PROBLEM: Your task is to copy the lines of the data below from the line holding "dt : BitVec 64 := 0" through the line holding "qps : List (Nat × Qp) := []", inclusive, exactly and with nothing added.

(Collected data entries)
/-! ## State.updRefs -/

@[simp] theorem State.updRefs_pending (s : State) (b : Bank) (f : Nat → Nat) : (s.updRefs b f).pending = s.pending := by cases b <;> rfl
@[simp] theorem State.updRefs_tick (s : State) (b : Bank) (f : Nat → Nat) : (s.updRefs b f).tick = s.tick := by cases b <;> rfl
@[simp] theorem State.updRefs_frameCount (s : State) (b : Bank) (f : Nat → Nat) : (s.updRefs b f).frameCount = s.frameCount := by cases b <;> rfl
@[simp] theorem State.updRefs_boundaryDue (s : State) (b : Bank) (f : Nat → Nat) : (s.updRefs b f).boundaryDue = s.boundaryDue := by cases b <;> rfl
@[simp] theorem State.updRefs_linkA (s : State) (b : Bank) (f : Nat → Nat) : (s.updRefs b f).linkA = s.linkA := by cases b <;> rfl
@[simp] theorem State.updRefs_linkB (s : State) (b : Bank) (f : Nat → Nat) : (s.updRefs b f).linkB = s.linkB := by cases b <;> rfl
@[simp] theorem State.updRefs_linkS (s : State) (b : Bank) (f : Nat → Nat) : (s.updRefs b f).linkS = s.linkS := by cases b <;> rfl
@[simp] theorem State.updRefs_agents (s : State) (b : Bank) (f : Nat → Nat) : (s.updRefs b f).agents = s.agents := by cases b <;> rfl
@[simp] theorem State.updRefs_available (s : State) (b : Bank) (f : Nat → Nat) : (s.updRefs b f).available = s.available := by cases b <;> rfl
@[simp] theorem State.updRefs_calls (s : State) (b : Bank) (f : Nat → Nat) : (s.updRefs b f).calls = s.calls := by cases b <;> rfl
@[simp] theorem State.updRefs_queues (s : State) (b : Bank) (f : Nat → Nat) : (s.updRefs b f).queues = s.queues := by cases b <;> rfl
@[simp] theorem State.updRefs_token (s : State) (b : Bank) (f : Nat → Nat) : (s.updRefs b f).token = s.token := by cases b <;> rfl
@[simp] theorem State.updRefs_recent (s : State) (b : Bank) (f : Nat → Nat) : (s.updRefs b f).recent = s.recent := by cases b <;> rfl
@[simp] theorem State.updRefs_vocabulary (s : State) (b : Bank) (f : Nat → Nat) : (s.updRefs b f).vocabulary = s.vocabulary := by cases b <;> rfl
@[simp] theorem State.updRefs_patterns0 (s : State) (b : Bank) (f : Nat → Nat) : (s.updRefs b f).patterns0 = s.patterns0 := by cases b <;> rfl
@[simp] theorem State.updRefs_patterns1 (s : State) (b : Bank) (f : Nat → Nat) : (s.updRefs b f).patterns1 = s.patterns1 := by cases b <;> rfl
@[simp] theorem State.updRefs_activeBank (s : State) (b : Bank) (f : Nat → Nat) : (s.updRefs b f).activeBank = s.activeBank := by cases b <;> rfl
@[simp] theorem State.updRefs_openBank (s : State) (b : Bank) (f : Nat → Nat) : (s.updRefs b f).openBank = s.openBank := by cases b <;> rfl
@[simp] theorem State.updRefs_store (s : State) (b : Bank) (f : Nat → Nat) : (s.updRefs b f).store = s.store := by cases b <;> rfl
@[simp] theorem State.updRefs_segments (s : State) (b : Bank) (f : Nat → Nat) : (s.updRefs b f).segments = s.segments := by cases b <;> rfl
@[simp] theorem State.updRefs_useCounts (s : State) (b : Bank) (f : Nat → Nat) : (s.updRefs b f).useCounts = s.useCounts := by cases b <;> rfl
@[simp] theorem State.updRefs_programmes (s : State) (b : Bank) (f : Nat → Nat) : (s.updRefs b f).programmes = s.programmes := by cases b <;> rfl
@[simp] theorem State.updRefs_highwayA (s : State) (b : Bank) (f : Nat → Nat) : (s.updRefs b f).highwayA = s.highwayA := by cases b <;> rfl
@[simp] theorem State.updRefs_highwayB (s : State) (b : Bank) (f : Nat → Nat) : (s.updRefs b f).highwayB = s.highwayB := by cases b <;> rfl
@[simp] theorem State.updRefs_silence (s : State) (b : Bank) (f : Nat → Nat) : (s.updRefs b f).silence = s.silence := by cases b <;> rfl
@[simp] theorem State.updRefs_deferLimit (s : State) (b : Bank) (f : Nat → Nat) : (s.updRefs b f).deferLimit = s.deferLimit := by cases b <;> rfl
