-- ==== Sys2Proof/Tests/Witnesses.lean ====
section
/-!
SUPPORT. For every statement of Sys2Proof/Certificates/Slice0/Obligations.lean that has hypotheses: small states and operands that
meet all of them together, for each of its clauses and at the ends of the ranges where clauses meet.
-/
namespace Sys2Proof.Tests

open Sys2Proof Sys2Proof.Machine

-- One proof at a time: each kernel evaluation otherwise takes a thread, and its stack, of its own.
set_option Elab.async false

/-! ## Requests that are taken -/

/-- The request that `asking` puts into a link's FIFO is taken next. -/
theorem taking_asking (s : State) (l : Link) (kind : Byte) (body : List Byte) :
    (asking s l kind body).Taking l (ask kind body) := by
  have h : ((asking s l kind body).link l).replyCount = 0 := by
    cases l <;> simp [asking, State.link, State.setLink, LinkRec.replyCount, List.countP_eq_zero]
  constructor
  · cases l <;> rfl
  · omega
  · cases l <;> rfl

/-- The request that `asking` puts into a link's FIFO is taken next, and its class is held. -/
theorem served_asking (s : State) (l : Link) (kind : Byte) (body : List Byte) (cls : RequestClass) :
    (asking s l kind body).Served l (ask kind body) kind cls where
  toTaking := taking_asking s l kind body
  isKind := rfl
  permitted := by cases l <;> cases cls <;> rfl

/-! ## The block as a whole -/

theorem witness_StepRunsFrontCommand : State.reset.pending = [] := rfl

/-- An AVAILABLE agent and a waiting call, with a command at the front of the queue. -/
def keptPart : State :=
  { part with pending := [.tick], agents := [(3, availableAgent 5 10)], available := [3], recent := [{ key := 1, agent := 3 }]
              queues := [(5, { enabledQueue with order := [0], weight := 16 })], calls := [(0, waitingCall 5 7 4 none)]
              openBank := some .bank1, store := [(256, 0x80)] }

theorem agent_one (s : State) (x y : Nat) (a : Agent) (h : s.agents = [(x, a)]) :
    s.agent y = if x = y then a else Agent.reset := by
  unfold State.agent Assoc.get
  rw [h]
  simp only [Assoc.find]
  split <;> rfl

theorem call_one (s : State) (x y : Nat) (c : Call) (h : s.calls = [(x, c)]) :
    s.call? y = if x = y then some c else none := by
  unfold State.call?
  rw [h]
  simp only [Assoc.find]

theorem queue_one (s : State) (q p : Nat) (r : Queue) (h : s.queues = [(q, r)]) :
    s.queue p = if q = p then r else Queue.powerOn := by
  unfold State.queue Assoc.get
  rw [h]
  simp only [Assoc.find]
  split <;> rfl

/-- A state with an agent, a call, audio and a command waiting meets these promises, and its step answers a next state: for
TablesStayCanonical, AvailableListKept, BankCountsKept, RecentListKept, LinkBoundsKept, RedirectsAndHandleTimesInRange and
StaffingWeightsKept. -/
theorem witness_promises : keptPart.StoreCanonical ∧ keptPart.TablesRising ∧ keptPart.AvailableExact ∧ keptPart.OpenBankIdle
    ∧ keptPart.RecentSound ∧ keptPart.LinksBounded ∧ keptPart.RedirectsBounded ∧ keptPart.WeightsExact
    ∧ keptPart.HandleInRange ∧ ∃ t, step keptPart = .next t := by
  have agents := fun y => agent_one keptPart 3 y _ rfl
  have queues := fun q => queue_one keptPart 5 q _ rfl
  refine ⟨rfl, ⟨rfl, rfl, rfl, rfl, rfl, rfl, rfl, rfl, fun h => by cases h <;> rfl⟩, ⟨fun y => ?_, by decide⟩, ?_,
    ⟨by decide, by decide, ?_⟩, fun l => by cases l <;> exact ⟨⟨by decide, by decide⟩, by decide, by decide, by decide⟩,
    fun y c h => ?_, ⟨rfl, fun y => ?_, fun q => ?_⟩,
    fun q => ?_, _, rfl⟩
  · rw [agents]
    split
    · subst y; decide
    · rename_i h
      have : Agent.reset.state ≠ .available := by decide
      simp [keptPart, this, Ne.symm h]
  · intro b h
    cases b
    · exact absurd h (by decide)
    · decide
  · intro r h
    obtain rfl : r = { key := 1, agent := 3 } := by simpa [keptPart] using h
    decide
  · rw [call_one keptPart 0 y _ rfl] at h
    split at h
    · cases h; decide
    · cases h
  · rw [agents]
    split <;> decide
  · rw [queues]
    split
    · subst q; decide
    · rename_i h
      simp [Queue.powerOn, QueueConfig.emptyQueue, State.weightSum, State.contribution, State.qualified, keptPart,
        availableAgent, h]
  · rw [queues]
    split <;> (unfold Queue.HandleInRange; decide)
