-- ==== Sys2Proof/Machine/State.lean ====
section
/-! DEFINITION. The state of the block as plain data: the register file, the memories, the typed records behind the
registers, the queue of waiting commands, and the trace of what left the block. State.reset is the state after reset. -/
namespace Sys2Proof.Machine

/-- What stops a step: nothing does. Every command of the spec has an effect in every state, a unit the part lacks included
(R4, R46). -/
inductive Fault where
  deriving DecidableEq, Repr

/-- What the model refuses. -/
inductive Refusal where
  /-- Answered by an arm of `exec` whose command has no meaning yet. Safe: the model stops. -/
  | notModelled (mnemonic : String)
  deriving DecidableEq, Repr

/-- The state of the block. What there is one of per unit is held by unit number, in the canonical form of Cells: a unit that is
not listed is as it was after reset. -/
structure State where
  part : Part := .sxv3200
  dt : BitVec 64 := 0
  mode : Mode := .boot
  regs : List (Nat × BitVec 32) := []
  chip : List Host.Cell := [(0x0F00000, 1)]
  dram : List Host.Cell := []
  hostOut : List Host.Cell := []
  flash : List Host.Cell := []
  enc : List (Nat × Enc) := []
  rows : List (Nat × Row) := []
  ports : List (Nat × Port) := []
  planes : List (Nat × Plane) := []
  zones : List (Nat × Zone) := []
  stored : List StoredJob := []
  heads : List (Nat × HeadUse) := []
  evFifo : List Ev := []
  evQueue : List Ev := []
  blt : List (Nat × Nat) := []
  out : List Output := []
  freeCtr : Nat := 0
  tick : Option Nat := none
  taintPort : List (Nat × Option Nat) := []
  taintDev : Option Nat := none
  ndCount : Nat := 0
  slackMin : Option Nat := none
  slackLate : Bool := false
  cal : Cal := {}
  squashLow : Option Nat := none
  qps : List (Nat × Qp) := []
  vecs : List (Nat × Vec) := []
  evLast : List (Nat × Option Nat) := []
  pw : Power := {}
  diag : Option Nat := none
  otp : Otp := {}
  slots : List (Nat × Slot) := []
  copy : Copy := {}
  chain : Chain := {}
  chans : List (Nat × Chan) := []
  dramBad : List Nat := []
  bankBad : List Nat := []
  tabCopy : List Host.Cell := []
  screenTurn : Nat := 7
  dmaTurn : Nat := 63
  scrub : List (Nat × Scrub) := []
  dramSr : Bool := false
  bankWake : List (Nat × Nat) := []
  bist : Option (Nat × Nat) := none
  bistTick : Option Nat := none
  flush : Option Nat := none
  flushAgain : Bool := false
  evLost : Nat := 0
  perst : Bool := false
  linkUp : Bool := false
  pcie : PcieCfg := {}
  scan : Bool := false
  overDue : Bool := false
  goodTick : Bool := false
  latch : List (Nat × Nat) := []
  pending : List Instr := []
  deriving DecidableEq, Repr

/-- The state after reset. Bank B carries the FORMAT word of R566. -/
def State.reset : State := {}

end Sys2Proof.Machine
end

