/-- The arithmetic of R64 on one channel: `coast` takes e = 0. -/
def observe (g1 g2 g3 : Nat) (coast : Bool) (m : Int) (e : Enc) : Enc :=
  let xp := e.x + BitVec.ofInt 80 (predMove e.v e.a)
  let vp := satS 32 (e.v + asr e.a 12)
  let r := if coast then 0 else satS 32 (pos80 (measY m e.v - xp))
  { e with
    x := xp + BitVec.ofInt 80 (asr (g1 * r) 32), v := satS 32 (vp + asr (g2 * r) 40)
    a := satS 32 (e.a + asr (g3 * r) 36), e := r }

/-- The periods N that bring the measured position nearest the prediction (R83); ties go to the N nearer 0. -/
def rebaseN (m v : Int) (xp : BitVec 80) : Int :=
  let d := pos80 (xp - measY m v)
  let n := d / 2 ^ 32
  let r := d % 2 ^ 32
  if 2 * r < 2 ^ 32 then n else if 2 * r > 2 ^ 32 then n + 1 else if n < 0 then n + 1 else n

/-- Freeze (R80): the run of frozen ticks and the motion predicted in the last 8. -/
def freezeStep (quad : Bool) (dm : Int) (e : Enc) : Enc :=
  let mv := predMove e.v e.a
  let e := { e with frzMove := (mv :: e.frzMove).take 8 }
  if quad then if dm = 0 then { e with frz := e.frz + 1 } else { e with frz := 0 }
  else if dm.natAbs ≤ 4 ∧ mv.natAbs > 64 * 65536 then { e with frz := e.frz + 1 } else { e with frz := 0 }

/-- Whether the freeze condition of R80 holds. -/
def frozen (quad : Bool) (e : Enc) : Bool :=
  decide (e.frz ≥ 8) && (!quad || decide (e.frzMove.sum.natAbs > 32768 * 65536))

/-- The measured position of a tick, with the rebase offset of a recovery found in it (R83, R87). -/
def Enc.measured (e : Enc) : Int := e.m + e.recovDue.getD 0 * 65536

/-- Whether the channel coasts in this tick (R81): in COAST with no recovery found, or in TRACK with a loss or freeze found. -/
def Enc.coasting (e : Enc) : Bool :=
  (e.st = .coast && e.recovDue.isNone) || (e.st = .track && (e.lossDue.isSome || e.freezeDue))

/-- The observer's position in whole steps, without the origin 2^63. -/
def Enc.xSteps (e : Enc) : Int := (e.x.toNat / 65536 : Nat) - 2 ^ 63

/-- The position whose displacement R75 takes: the measured position, and while the channel coasts, where no measurement is used
and lines keep being scheduled (R81), the observer's. DEDUCED, log entry 68. -/
def Enc.speedPos (e : Enc) : Int := if e.coasting then e.xSteps else e.measured

/-- The displacement over 16 ticks; 0 until 16 ticks have passed since acquisition (R75). -/
def disp16 (e : Enc) : Int := e.hist[15]?.elim 0 (fun h => sgn 64 (uns 64 (e.speedPos - h)))

/-- SPEED_VALID and REVERSED (R75, R76): the displacement over 16 ticks. -/
def speedStep (e : Enc) : Enc :=
  let disp := disp16 e
  let valid := decide (disp.natAbs > 8)
  let sg : Int := if disp > 0 then 1 else -1
  let turned := valid && decide (e.sign ≠ 0) && decide (sg ≠ e.sign)
  { e with
    hist := (e.speedPos :: e.hist).take 16, speedValid := valid, sign := if valid then sg else e.sign
    reversed := e.reversed || turned, revAge := if turned then 0 else e.revAge + 1
    idxSkip := e.idxSkip || turned }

RESPONSE TO THE TASK:
  dt : BitVec 64 := 0
  mode : Mode := .boot
  regs : List (Nat × BitVec 32) := []
  chip : List Host.Cell := [(0x0F00000, 1)]
  dram : List Host.Cell := []
  hostOut : List Host.Cell := []
  flash : List Host.Cell := []
  enc : List (Nat × Enc) := []
  rows : List (Nat × Row) := []
  ports : List (Nat × Port) := []
  planes : List (Nat × Plane) := []
  zones : List (Nat × Zone) := []
  stored : List StoredJob := []
  heads : List (Nat × HeadUse) := []
  evFifo : List Ev := []
  evQueue : List Ev := []
  blt : List (Nat × Nat) := []
  out : List Output := []
  freeCtr : Nat := 0
  tick : Option Nat := none
  taintPort : List (Nat × Option Nat) := []
  taintDev : Option Nat := none
  ndCount : Nat := 0
  slackMin : Option Nat := none
  slackLate : Bool := false
  cal : Cal := {}
  squashLow : Option Nat := none
  qps : List (Nat × Qp) := []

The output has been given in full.